Task prompt:
Find every line below with the word "operands" in it, and copy each one.

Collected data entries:

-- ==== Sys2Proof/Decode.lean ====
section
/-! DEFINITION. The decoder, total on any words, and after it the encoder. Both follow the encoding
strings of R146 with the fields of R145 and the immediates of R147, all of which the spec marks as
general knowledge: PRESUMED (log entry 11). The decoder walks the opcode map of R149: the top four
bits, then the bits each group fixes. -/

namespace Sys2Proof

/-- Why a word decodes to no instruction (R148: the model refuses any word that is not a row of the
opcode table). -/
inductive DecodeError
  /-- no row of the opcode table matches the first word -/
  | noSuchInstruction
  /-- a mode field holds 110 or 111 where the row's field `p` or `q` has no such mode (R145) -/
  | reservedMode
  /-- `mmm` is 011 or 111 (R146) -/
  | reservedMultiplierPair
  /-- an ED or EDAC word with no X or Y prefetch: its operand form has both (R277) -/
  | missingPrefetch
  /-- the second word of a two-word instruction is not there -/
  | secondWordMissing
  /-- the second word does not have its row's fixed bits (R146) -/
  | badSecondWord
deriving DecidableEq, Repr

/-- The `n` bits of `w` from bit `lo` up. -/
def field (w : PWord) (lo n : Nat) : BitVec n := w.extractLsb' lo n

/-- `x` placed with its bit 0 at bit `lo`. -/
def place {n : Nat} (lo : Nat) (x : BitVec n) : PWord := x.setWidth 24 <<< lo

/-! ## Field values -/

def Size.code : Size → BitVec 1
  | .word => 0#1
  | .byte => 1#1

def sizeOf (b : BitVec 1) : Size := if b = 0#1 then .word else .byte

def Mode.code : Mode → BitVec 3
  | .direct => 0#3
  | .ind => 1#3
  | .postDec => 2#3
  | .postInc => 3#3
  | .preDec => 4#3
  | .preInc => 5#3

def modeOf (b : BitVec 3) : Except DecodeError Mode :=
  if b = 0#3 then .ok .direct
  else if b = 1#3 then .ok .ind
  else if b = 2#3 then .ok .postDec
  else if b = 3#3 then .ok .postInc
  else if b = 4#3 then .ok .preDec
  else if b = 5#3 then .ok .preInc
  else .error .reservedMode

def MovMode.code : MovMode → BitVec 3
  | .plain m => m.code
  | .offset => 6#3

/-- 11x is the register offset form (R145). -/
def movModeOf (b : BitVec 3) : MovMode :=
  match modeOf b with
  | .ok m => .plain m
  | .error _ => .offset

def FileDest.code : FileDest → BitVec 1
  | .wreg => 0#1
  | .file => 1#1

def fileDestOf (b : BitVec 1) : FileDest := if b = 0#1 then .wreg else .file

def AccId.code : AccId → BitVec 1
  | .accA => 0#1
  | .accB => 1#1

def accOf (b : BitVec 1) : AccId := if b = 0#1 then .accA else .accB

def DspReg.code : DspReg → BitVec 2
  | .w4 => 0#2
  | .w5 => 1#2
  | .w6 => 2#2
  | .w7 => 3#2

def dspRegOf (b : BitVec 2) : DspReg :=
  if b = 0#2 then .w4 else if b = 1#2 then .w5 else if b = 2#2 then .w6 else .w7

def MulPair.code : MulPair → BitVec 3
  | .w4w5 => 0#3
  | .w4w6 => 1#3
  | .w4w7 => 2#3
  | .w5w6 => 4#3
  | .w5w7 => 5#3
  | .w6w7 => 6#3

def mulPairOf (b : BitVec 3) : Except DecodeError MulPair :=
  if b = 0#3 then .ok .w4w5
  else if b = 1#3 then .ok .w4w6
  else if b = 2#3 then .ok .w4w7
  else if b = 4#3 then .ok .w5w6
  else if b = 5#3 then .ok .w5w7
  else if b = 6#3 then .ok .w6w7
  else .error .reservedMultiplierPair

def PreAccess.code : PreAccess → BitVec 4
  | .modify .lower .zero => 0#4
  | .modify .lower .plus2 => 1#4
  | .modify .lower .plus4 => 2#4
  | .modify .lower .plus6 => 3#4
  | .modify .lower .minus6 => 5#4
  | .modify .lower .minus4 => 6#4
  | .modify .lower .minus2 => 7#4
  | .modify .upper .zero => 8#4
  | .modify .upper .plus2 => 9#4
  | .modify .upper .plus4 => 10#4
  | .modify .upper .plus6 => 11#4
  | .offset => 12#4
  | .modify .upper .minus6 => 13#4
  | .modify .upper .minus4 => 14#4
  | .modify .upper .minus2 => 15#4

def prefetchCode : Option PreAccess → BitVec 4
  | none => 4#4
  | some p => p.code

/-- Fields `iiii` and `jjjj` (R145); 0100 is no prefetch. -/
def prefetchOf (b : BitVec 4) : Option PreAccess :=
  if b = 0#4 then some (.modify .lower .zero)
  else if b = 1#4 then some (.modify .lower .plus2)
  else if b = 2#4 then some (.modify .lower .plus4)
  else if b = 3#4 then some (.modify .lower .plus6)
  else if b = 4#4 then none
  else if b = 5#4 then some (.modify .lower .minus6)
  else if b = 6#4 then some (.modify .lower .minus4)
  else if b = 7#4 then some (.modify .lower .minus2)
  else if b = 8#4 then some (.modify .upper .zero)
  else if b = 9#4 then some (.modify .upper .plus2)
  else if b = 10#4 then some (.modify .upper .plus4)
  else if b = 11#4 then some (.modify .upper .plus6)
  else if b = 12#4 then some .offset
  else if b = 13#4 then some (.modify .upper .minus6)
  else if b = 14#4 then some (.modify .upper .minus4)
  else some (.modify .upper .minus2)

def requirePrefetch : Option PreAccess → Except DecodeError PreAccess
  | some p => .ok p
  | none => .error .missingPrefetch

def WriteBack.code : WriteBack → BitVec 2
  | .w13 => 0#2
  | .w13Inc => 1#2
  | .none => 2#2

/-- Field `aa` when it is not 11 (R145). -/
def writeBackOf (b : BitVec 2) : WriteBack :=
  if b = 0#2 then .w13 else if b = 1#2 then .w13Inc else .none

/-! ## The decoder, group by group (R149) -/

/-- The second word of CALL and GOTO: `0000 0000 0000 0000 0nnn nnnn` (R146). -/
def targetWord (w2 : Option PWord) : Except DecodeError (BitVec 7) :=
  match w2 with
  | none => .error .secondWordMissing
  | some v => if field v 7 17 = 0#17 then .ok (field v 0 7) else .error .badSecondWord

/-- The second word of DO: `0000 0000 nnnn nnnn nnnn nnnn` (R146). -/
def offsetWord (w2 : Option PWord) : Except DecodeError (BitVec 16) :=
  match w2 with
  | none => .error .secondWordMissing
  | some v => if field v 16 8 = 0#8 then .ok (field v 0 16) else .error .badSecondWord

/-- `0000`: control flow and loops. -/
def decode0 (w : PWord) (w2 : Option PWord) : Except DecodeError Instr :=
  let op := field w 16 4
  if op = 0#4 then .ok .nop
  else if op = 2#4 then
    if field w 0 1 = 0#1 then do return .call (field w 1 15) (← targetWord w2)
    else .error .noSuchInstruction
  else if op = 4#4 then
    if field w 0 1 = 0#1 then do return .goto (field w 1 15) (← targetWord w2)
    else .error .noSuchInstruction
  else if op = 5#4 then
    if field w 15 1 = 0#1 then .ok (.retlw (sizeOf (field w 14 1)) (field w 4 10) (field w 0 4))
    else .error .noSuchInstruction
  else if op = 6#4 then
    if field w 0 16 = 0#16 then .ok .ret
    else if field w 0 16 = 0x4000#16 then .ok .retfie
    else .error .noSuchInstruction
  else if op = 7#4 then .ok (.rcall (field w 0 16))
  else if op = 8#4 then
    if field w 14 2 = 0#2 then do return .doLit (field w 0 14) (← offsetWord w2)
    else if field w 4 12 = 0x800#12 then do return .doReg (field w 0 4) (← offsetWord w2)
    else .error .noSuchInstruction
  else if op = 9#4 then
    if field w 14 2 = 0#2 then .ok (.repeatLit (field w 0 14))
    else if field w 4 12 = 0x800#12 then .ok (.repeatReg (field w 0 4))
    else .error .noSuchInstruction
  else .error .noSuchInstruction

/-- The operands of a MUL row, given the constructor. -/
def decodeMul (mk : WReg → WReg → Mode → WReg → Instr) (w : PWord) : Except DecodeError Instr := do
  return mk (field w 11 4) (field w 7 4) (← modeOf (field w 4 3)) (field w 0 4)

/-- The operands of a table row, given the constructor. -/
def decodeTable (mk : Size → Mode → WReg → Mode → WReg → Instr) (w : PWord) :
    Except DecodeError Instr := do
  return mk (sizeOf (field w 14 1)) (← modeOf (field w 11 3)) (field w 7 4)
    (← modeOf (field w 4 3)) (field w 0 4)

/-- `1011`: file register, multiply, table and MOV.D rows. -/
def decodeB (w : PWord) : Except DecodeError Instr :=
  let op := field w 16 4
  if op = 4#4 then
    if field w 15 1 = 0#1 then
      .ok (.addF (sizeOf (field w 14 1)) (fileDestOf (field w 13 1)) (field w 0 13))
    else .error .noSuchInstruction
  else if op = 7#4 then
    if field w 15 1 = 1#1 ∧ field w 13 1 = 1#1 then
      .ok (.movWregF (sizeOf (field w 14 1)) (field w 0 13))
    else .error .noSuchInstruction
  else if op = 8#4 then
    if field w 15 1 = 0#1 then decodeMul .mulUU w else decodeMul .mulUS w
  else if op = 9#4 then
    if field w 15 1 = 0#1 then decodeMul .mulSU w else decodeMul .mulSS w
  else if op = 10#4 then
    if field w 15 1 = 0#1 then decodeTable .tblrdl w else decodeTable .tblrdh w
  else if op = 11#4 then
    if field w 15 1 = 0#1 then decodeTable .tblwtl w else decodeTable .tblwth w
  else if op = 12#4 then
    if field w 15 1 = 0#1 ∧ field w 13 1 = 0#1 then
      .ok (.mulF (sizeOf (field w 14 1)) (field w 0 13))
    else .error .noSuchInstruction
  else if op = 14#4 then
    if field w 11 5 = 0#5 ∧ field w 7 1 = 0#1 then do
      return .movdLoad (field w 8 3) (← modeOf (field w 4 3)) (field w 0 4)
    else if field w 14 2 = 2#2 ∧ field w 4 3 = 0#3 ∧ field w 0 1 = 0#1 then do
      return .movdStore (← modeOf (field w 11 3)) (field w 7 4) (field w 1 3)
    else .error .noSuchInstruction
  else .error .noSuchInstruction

Response box:
/-- The operands of a MUL row, given the constructor. -/
/-- The operands of a table row, given the constructor. -/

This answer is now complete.